(Description of the task): Take the data below. Output it exactly from its first line through the line containing "((furrowWoken c b u).en c).drlTested".

(Available data):

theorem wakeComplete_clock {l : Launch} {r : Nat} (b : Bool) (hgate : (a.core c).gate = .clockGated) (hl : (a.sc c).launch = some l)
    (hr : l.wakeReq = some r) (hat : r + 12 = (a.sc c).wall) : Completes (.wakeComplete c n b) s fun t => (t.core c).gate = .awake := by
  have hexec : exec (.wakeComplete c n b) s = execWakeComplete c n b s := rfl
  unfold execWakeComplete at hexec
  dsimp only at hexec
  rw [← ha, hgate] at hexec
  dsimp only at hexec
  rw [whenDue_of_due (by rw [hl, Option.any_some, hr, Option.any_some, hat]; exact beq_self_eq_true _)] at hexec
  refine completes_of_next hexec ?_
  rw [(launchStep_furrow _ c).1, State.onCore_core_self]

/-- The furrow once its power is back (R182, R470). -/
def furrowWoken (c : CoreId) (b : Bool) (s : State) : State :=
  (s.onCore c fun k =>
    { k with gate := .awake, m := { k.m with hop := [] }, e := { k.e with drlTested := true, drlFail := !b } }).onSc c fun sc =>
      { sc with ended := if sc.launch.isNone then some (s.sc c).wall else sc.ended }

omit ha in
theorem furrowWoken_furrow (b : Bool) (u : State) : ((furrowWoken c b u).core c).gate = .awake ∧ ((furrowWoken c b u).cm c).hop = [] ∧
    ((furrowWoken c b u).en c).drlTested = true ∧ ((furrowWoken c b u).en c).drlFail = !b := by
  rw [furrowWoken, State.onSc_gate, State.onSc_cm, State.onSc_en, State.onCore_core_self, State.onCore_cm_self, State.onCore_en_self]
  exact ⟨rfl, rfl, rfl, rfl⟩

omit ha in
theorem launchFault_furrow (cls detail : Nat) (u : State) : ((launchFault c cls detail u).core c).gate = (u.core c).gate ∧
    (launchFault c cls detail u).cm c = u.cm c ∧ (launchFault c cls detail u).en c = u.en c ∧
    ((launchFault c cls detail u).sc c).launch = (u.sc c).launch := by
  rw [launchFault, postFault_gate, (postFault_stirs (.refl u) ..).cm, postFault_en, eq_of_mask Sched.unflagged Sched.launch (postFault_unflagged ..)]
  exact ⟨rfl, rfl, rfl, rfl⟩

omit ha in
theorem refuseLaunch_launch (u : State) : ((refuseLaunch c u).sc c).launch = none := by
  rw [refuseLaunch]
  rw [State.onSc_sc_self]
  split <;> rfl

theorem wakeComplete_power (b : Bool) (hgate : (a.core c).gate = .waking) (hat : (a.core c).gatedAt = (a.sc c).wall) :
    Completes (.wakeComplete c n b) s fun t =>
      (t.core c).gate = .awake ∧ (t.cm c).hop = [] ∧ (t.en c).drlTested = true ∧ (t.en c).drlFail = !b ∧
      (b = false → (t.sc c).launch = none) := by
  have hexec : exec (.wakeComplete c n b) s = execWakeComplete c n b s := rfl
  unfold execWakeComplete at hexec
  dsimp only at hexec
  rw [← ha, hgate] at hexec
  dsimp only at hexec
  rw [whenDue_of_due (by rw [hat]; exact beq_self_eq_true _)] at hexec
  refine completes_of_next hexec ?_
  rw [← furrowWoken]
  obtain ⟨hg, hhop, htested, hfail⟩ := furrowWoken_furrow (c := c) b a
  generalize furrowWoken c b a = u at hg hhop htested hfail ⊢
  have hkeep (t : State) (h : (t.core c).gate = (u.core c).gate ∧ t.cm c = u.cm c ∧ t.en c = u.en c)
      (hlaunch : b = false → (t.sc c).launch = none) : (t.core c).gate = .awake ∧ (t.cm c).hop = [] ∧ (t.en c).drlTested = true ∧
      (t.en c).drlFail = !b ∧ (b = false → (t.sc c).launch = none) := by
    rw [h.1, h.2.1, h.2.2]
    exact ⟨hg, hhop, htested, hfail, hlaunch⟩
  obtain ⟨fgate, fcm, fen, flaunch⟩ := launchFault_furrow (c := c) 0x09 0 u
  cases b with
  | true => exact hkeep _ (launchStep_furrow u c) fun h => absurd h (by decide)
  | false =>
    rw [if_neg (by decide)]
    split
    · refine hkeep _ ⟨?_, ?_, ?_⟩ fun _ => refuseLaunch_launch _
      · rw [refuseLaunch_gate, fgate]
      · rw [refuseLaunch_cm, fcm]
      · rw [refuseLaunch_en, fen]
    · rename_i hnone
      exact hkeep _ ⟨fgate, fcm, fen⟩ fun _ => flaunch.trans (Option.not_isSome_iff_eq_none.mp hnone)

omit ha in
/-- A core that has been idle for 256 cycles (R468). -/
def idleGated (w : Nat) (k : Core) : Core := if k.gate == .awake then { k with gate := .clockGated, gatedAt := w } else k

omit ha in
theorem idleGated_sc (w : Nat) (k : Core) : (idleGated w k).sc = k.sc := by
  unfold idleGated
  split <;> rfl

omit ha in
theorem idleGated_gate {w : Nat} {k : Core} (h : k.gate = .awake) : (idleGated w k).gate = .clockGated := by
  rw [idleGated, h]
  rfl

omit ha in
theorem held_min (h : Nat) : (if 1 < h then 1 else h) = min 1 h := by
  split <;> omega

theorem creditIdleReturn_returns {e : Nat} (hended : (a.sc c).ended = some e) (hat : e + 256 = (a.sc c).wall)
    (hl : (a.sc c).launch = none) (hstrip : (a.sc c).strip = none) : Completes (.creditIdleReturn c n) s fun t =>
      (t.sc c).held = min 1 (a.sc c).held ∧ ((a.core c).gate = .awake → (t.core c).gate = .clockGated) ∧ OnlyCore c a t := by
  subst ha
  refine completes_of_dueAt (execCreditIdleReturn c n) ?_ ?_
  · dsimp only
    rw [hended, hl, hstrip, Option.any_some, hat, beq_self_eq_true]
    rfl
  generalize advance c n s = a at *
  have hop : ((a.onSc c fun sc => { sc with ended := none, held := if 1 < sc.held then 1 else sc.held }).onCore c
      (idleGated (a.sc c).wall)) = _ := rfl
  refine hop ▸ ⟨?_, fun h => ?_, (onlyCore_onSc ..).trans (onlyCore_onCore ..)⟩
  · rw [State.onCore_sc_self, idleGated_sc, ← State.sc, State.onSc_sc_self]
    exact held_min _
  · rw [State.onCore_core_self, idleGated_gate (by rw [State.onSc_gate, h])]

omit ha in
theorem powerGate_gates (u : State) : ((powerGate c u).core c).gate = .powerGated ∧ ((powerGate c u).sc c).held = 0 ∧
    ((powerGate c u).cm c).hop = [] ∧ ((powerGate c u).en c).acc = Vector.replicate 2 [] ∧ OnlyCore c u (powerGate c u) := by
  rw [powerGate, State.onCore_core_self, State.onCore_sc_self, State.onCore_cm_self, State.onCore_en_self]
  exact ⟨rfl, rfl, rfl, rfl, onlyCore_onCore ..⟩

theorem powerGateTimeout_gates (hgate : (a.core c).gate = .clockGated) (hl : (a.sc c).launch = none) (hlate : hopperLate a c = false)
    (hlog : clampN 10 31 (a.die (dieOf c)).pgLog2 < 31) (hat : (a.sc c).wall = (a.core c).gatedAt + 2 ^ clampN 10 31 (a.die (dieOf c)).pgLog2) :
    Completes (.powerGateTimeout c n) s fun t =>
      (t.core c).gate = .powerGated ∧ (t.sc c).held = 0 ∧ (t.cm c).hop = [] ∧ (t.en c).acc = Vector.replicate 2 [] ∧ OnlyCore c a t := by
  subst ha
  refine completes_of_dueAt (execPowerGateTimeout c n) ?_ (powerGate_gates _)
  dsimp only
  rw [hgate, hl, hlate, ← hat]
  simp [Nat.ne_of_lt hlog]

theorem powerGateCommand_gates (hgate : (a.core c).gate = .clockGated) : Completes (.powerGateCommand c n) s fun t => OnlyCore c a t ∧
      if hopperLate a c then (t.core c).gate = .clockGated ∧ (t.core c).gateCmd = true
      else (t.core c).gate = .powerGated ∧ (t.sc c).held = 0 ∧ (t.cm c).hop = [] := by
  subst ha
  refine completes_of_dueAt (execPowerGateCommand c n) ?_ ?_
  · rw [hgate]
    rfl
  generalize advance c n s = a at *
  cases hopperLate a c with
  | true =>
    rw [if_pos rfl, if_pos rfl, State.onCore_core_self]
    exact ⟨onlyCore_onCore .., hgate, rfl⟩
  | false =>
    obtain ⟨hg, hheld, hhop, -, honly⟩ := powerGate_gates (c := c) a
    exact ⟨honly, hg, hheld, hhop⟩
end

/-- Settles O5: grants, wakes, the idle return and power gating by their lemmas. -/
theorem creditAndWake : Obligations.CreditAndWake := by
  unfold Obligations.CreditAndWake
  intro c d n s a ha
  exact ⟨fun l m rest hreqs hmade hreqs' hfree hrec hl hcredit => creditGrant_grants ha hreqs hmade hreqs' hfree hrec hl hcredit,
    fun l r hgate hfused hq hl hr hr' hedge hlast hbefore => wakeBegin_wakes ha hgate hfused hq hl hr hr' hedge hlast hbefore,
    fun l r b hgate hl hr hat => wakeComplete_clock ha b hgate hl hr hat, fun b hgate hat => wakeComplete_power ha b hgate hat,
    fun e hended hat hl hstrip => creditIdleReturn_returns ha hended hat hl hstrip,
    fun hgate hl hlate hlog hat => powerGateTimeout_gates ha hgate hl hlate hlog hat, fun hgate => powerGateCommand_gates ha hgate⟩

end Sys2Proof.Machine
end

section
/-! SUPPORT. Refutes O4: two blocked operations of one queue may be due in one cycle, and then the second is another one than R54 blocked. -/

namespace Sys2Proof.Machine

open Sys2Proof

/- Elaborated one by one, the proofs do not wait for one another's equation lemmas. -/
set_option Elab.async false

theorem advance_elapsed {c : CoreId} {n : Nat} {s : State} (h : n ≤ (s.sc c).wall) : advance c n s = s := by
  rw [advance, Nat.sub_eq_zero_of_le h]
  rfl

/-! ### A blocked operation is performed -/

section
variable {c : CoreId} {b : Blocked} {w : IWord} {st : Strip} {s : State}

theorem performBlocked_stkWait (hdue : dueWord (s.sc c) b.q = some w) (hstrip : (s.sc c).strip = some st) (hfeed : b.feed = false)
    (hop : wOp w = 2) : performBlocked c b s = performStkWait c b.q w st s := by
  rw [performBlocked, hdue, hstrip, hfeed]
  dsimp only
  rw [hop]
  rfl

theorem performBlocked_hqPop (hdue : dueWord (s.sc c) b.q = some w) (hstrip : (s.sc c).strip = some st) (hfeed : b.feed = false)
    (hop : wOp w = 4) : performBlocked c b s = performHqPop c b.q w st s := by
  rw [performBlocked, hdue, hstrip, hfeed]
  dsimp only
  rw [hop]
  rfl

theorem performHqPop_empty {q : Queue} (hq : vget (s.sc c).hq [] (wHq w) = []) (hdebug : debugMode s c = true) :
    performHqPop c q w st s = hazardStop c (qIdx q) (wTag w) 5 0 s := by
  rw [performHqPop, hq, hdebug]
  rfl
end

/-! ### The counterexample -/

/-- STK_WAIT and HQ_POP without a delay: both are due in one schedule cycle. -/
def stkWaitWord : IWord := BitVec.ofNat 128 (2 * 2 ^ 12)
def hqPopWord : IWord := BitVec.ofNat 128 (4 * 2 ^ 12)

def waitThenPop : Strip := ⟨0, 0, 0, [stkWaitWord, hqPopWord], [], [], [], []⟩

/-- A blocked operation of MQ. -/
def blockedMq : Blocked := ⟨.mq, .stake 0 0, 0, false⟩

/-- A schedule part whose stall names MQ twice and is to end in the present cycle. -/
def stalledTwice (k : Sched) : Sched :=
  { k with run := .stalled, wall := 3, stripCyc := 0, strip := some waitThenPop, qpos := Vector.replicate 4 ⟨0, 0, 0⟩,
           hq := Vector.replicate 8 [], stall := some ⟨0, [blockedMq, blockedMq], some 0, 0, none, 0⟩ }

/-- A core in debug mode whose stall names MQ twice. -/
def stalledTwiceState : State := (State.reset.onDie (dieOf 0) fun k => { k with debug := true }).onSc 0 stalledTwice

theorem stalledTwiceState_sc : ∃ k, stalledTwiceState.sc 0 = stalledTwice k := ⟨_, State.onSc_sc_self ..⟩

(Answer to the problem):
theorem wakeComplete_clock {l : Launch} {r : Nat} (b : Bool) (hgate : (a.core c).gate = .clockGated) (hl : (a.sc c).launch = some l)
    (hr : l.wakeReq = some r) (hat : r + 12 = (a.sc c).wall) : Completes (.wakeComplete c n b) s fun t => (t.core c).gate = .awake := by
  have hexec : exec (.wakeComplete c n b) s = execWakeComplete c n b s := rfl
  unfold execWakeComplete at hexec
  dsimp only at hexec
  rw [← ha, hgate] at hexec
  dsimp only at hexec
  rw [whenDue_of_due (by rw [hl, Option.any_some, hr, Option.any_some, hat]; exact beq_self_eq_true _)] at hexec
  refine completes_of_next hexec ?_
  rw [(launchStep_furrow _ c).1, State.onCore_core_self]

/-- The furrow once its power is back (R182, R470). -/
def furrowWoken (c : CoreId) (b : Bool) (s : State) : State :=
  (s.onCore c fun k =>
    { k with gate := .awake, m := { k.m with hop := [] }, e := { k.e with drlTested := true, drlFail := !b } }).onSc c fun sc =>
      { sc with ended := if sc.launch.isNone then some (s.sc c).wall else sc.ended }

omit ha in
theorem furrowWoken_furrow (b : Bool) (u : State) : ((furrowWoken c b u).core c).gate = .awake ∧ ((furrowWoken c b u).cm c).hop = [] ∧
    ((furrowWoken c b u).en c).drlTested = true ∧ ((furrowWoken c b u).en c).drlFail = !b := by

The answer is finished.